━━━━━ Input material ━━━━━

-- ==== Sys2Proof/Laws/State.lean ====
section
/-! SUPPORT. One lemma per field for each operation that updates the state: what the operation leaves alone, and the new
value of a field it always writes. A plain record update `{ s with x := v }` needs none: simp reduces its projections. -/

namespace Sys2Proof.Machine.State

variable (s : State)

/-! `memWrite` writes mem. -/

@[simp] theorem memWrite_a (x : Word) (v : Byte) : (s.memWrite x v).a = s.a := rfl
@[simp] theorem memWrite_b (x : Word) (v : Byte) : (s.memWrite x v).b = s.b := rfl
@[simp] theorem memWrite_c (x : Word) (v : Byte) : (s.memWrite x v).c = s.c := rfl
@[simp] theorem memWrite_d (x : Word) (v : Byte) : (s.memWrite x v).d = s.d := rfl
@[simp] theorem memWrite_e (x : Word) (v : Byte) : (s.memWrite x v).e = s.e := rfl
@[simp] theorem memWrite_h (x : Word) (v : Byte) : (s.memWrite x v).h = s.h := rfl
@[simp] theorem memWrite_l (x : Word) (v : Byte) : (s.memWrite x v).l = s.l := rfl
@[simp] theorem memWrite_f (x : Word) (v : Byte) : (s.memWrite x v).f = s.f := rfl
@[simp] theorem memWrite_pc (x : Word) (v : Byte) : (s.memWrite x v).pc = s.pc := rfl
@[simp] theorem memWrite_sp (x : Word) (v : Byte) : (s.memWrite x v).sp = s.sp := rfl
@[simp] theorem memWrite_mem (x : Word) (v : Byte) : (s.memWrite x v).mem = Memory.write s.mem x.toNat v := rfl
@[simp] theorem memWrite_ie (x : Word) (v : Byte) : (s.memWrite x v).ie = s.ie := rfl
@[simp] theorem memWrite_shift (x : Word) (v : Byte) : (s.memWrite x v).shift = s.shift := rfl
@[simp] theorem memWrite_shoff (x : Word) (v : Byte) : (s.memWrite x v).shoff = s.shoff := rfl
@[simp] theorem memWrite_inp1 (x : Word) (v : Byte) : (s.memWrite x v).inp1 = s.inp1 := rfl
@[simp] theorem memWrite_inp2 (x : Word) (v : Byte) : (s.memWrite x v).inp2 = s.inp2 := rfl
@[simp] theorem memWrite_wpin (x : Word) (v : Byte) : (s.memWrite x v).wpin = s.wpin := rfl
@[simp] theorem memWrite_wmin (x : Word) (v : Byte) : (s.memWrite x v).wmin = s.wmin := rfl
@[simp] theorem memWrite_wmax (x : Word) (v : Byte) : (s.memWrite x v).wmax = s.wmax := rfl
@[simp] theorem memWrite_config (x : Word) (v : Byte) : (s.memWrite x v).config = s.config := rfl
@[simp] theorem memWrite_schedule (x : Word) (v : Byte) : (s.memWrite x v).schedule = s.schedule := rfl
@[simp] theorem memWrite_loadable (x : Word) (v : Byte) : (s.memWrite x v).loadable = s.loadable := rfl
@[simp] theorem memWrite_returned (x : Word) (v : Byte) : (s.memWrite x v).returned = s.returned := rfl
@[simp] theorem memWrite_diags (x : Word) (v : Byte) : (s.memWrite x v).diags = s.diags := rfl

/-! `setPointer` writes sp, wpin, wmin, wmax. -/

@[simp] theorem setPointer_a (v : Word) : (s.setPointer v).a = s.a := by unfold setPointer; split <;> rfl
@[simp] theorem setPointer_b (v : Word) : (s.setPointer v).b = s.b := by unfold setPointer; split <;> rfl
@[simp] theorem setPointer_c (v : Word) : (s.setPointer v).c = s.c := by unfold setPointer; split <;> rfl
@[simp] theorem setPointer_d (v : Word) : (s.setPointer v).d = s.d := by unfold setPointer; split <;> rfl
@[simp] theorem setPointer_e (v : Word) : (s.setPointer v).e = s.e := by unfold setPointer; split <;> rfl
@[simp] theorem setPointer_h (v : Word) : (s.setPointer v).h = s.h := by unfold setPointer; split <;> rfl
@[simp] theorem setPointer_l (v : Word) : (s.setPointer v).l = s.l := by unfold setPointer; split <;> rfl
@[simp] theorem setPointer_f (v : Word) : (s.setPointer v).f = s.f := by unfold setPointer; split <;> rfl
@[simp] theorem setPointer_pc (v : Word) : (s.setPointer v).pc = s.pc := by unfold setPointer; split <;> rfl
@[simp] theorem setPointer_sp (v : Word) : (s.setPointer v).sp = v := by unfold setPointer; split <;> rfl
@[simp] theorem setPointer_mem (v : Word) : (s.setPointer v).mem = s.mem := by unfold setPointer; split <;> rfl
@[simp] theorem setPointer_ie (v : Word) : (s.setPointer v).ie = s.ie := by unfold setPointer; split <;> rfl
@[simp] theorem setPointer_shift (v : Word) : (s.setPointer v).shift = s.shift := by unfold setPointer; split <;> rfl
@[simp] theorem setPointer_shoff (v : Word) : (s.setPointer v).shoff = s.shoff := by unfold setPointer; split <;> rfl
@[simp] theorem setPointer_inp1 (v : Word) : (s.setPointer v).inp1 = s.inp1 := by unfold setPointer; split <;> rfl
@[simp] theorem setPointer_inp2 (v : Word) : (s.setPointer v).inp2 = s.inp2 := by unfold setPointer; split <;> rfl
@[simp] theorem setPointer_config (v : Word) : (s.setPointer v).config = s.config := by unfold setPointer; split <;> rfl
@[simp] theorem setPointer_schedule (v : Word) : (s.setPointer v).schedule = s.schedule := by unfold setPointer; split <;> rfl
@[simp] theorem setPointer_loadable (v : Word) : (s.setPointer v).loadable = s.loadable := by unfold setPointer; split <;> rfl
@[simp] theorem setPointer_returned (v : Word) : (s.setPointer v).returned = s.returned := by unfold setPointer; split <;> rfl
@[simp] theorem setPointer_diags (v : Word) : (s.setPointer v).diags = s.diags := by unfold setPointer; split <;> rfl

━━━━━
━━━━━ Input material ━━━━━

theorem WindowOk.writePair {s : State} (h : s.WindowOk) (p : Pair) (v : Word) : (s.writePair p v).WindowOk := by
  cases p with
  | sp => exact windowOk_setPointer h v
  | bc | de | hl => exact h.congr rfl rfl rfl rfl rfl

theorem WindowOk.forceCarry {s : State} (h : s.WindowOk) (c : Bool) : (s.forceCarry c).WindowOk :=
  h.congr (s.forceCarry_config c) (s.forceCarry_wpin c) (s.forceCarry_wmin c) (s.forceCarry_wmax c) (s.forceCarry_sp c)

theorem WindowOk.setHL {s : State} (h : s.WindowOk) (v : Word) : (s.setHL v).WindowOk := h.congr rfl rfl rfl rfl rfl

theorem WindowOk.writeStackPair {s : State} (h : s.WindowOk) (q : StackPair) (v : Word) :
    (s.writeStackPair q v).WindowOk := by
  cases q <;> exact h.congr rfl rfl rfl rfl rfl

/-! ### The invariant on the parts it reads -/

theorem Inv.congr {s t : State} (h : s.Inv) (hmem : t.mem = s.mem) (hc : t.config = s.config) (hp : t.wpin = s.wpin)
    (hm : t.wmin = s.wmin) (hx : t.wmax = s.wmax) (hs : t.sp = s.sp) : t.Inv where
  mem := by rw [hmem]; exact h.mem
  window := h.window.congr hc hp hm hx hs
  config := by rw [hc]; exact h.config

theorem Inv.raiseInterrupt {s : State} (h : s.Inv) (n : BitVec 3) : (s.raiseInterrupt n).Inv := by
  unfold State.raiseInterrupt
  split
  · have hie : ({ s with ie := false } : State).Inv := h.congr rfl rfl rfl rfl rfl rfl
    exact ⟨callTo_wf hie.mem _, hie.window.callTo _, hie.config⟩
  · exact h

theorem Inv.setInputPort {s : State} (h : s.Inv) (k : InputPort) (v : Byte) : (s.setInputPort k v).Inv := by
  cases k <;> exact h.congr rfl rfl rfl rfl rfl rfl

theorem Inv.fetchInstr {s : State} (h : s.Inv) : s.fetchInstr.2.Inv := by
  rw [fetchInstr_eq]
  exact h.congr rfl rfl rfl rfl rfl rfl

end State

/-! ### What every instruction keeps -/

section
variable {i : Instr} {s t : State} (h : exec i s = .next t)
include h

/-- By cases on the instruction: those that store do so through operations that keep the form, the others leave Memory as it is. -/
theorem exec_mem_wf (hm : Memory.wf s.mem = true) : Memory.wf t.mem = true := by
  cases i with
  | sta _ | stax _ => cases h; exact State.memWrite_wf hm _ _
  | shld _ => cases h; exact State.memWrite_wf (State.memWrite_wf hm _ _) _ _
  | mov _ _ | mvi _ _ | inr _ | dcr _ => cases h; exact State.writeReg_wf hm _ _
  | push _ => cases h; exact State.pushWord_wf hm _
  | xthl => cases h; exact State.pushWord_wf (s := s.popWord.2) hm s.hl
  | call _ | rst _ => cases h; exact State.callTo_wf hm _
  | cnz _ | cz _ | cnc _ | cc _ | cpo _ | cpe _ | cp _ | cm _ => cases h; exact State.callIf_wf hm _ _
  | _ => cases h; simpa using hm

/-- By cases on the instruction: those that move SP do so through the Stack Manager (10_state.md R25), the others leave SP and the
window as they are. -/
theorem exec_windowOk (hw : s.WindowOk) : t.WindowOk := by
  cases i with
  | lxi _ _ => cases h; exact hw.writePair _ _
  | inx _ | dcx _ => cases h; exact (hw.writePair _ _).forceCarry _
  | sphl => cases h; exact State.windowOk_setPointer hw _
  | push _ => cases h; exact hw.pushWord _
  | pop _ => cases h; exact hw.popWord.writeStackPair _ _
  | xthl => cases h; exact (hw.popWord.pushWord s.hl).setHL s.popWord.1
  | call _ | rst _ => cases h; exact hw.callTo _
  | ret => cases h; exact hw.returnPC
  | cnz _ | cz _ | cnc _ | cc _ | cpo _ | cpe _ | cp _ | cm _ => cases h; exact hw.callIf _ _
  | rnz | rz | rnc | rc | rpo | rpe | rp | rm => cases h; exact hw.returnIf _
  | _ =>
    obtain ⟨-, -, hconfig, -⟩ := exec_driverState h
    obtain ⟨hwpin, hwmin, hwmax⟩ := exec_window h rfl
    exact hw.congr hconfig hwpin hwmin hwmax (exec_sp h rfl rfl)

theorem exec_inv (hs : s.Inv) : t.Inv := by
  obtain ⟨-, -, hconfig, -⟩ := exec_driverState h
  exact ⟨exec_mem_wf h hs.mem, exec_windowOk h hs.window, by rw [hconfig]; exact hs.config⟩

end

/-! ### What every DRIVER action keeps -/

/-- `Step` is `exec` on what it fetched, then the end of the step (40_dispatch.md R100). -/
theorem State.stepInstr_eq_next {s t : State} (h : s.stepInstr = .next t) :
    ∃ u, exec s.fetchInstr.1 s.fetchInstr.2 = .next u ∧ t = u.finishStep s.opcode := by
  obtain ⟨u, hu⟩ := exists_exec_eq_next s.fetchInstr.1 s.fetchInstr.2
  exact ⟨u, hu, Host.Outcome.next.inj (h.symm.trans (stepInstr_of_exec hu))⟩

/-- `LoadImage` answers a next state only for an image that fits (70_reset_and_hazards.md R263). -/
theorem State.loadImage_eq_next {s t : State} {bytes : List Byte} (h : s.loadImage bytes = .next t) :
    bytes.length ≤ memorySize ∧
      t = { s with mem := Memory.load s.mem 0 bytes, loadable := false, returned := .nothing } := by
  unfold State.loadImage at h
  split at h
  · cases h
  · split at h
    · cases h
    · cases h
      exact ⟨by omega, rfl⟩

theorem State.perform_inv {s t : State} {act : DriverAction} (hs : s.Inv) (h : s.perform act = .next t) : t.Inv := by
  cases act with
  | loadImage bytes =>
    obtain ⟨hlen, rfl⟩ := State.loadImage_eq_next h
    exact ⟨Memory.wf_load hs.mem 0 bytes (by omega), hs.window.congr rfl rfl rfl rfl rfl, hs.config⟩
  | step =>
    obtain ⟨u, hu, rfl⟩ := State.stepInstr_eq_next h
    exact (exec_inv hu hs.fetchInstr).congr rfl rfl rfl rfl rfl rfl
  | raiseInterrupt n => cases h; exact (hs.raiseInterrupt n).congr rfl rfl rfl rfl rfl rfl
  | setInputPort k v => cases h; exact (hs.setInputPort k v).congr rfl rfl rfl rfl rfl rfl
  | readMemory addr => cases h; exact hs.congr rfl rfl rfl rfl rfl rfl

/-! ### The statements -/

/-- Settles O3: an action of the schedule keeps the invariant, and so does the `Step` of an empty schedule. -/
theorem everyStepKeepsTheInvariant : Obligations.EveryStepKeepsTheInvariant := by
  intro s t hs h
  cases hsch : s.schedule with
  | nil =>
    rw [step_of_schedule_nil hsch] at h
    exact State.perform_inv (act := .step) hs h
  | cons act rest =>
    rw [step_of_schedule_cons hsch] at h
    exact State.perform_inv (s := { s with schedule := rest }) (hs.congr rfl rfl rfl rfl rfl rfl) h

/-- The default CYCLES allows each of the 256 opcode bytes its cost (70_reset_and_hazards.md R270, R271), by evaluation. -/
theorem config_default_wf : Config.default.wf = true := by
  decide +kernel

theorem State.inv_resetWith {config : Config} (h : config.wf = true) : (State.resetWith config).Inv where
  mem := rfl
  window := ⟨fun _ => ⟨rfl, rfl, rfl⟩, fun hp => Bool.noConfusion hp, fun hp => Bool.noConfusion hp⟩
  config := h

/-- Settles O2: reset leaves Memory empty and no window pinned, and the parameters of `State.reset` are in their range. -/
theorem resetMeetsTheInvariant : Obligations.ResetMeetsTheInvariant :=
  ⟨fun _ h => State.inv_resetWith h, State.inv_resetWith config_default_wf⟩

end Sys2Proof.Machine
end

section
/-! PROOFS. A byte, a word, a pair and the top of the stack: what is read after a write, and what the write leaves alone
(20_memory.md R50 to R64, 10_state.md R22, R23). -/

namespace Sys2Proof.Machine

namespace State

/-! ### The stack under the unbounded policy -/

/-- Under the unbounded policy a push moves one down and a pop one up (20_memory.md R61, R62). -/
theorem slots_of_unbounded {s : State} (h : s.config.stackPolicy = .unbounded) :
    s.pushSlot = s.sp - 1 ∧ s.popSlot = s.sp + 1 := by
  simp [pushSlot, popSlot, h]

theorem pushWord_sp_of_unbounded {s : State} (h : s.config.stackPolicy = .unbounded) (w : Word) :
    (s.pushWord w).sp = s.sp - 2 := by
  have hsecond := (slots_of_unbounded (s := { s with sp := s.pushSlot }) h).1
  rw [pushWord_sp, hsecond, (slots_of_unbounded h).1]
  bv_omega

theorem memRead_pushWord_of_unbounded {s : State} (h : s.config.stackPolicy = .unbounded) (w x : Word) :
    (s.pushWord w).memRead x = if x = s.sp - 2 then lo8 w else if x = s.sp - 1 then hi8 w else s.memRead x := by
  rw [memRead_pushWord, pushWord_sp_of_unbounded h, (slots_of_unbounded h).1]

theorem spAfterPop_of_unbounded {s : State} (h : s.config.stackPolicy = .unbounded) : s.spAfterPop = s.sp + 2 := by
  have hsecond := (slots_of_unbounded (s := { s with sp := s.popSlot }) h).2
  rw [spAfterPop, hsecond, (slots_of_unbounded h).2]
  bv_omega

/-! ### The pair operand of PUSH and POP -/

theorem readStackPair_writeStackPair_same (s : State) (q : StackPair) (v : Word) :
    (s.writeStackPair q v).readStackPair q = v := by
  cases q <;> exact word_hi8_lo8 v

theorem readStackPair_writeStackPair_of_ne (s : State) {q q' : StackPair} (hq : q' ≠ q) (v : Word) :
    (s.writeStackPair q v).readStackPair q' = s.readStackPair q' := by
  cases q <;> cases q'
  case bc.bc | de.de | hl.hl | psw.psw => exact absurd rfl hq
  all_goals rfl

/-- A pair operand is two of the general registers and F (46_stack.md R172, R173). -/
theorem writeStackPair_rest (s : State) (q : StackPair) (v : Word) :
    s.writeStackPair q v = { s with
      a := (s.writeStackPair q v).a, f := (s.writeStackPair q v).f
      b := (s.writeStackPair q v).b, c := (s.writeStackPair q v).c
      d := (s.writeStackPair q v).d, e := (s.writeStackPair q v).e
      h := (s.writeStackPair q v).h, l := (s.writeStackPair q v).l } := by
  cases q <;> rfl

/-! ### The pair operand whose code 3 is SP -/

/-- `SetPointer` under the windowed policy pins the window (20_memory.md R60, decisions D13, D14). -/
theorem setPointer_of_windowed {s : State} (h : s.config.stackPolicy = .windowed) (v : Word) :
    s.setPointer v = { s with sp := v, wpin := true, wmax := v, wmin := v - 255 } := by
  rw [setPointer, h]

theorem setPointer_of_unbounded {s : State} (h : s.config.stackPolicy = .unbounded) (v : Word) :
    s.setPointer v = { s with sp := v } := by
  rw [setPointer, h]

━━━━━

Please return the lines above that run from the line containing "s.h := by unfold setPointer; split <;> rfl" to the line containing "s.l := by unfold setPointer; split <;> rfl", inclusive, exactly and with no other lines.

@[simp] theorem setPointer_h (v : Word) : (s.setPointer v).h = s.h := by unfold setPointer; split <;> rfl
@[simp] theorem setPointer_l (v : Word) : (s.setPointer v).l = s.l := by unfold setPointer; split <;> rfl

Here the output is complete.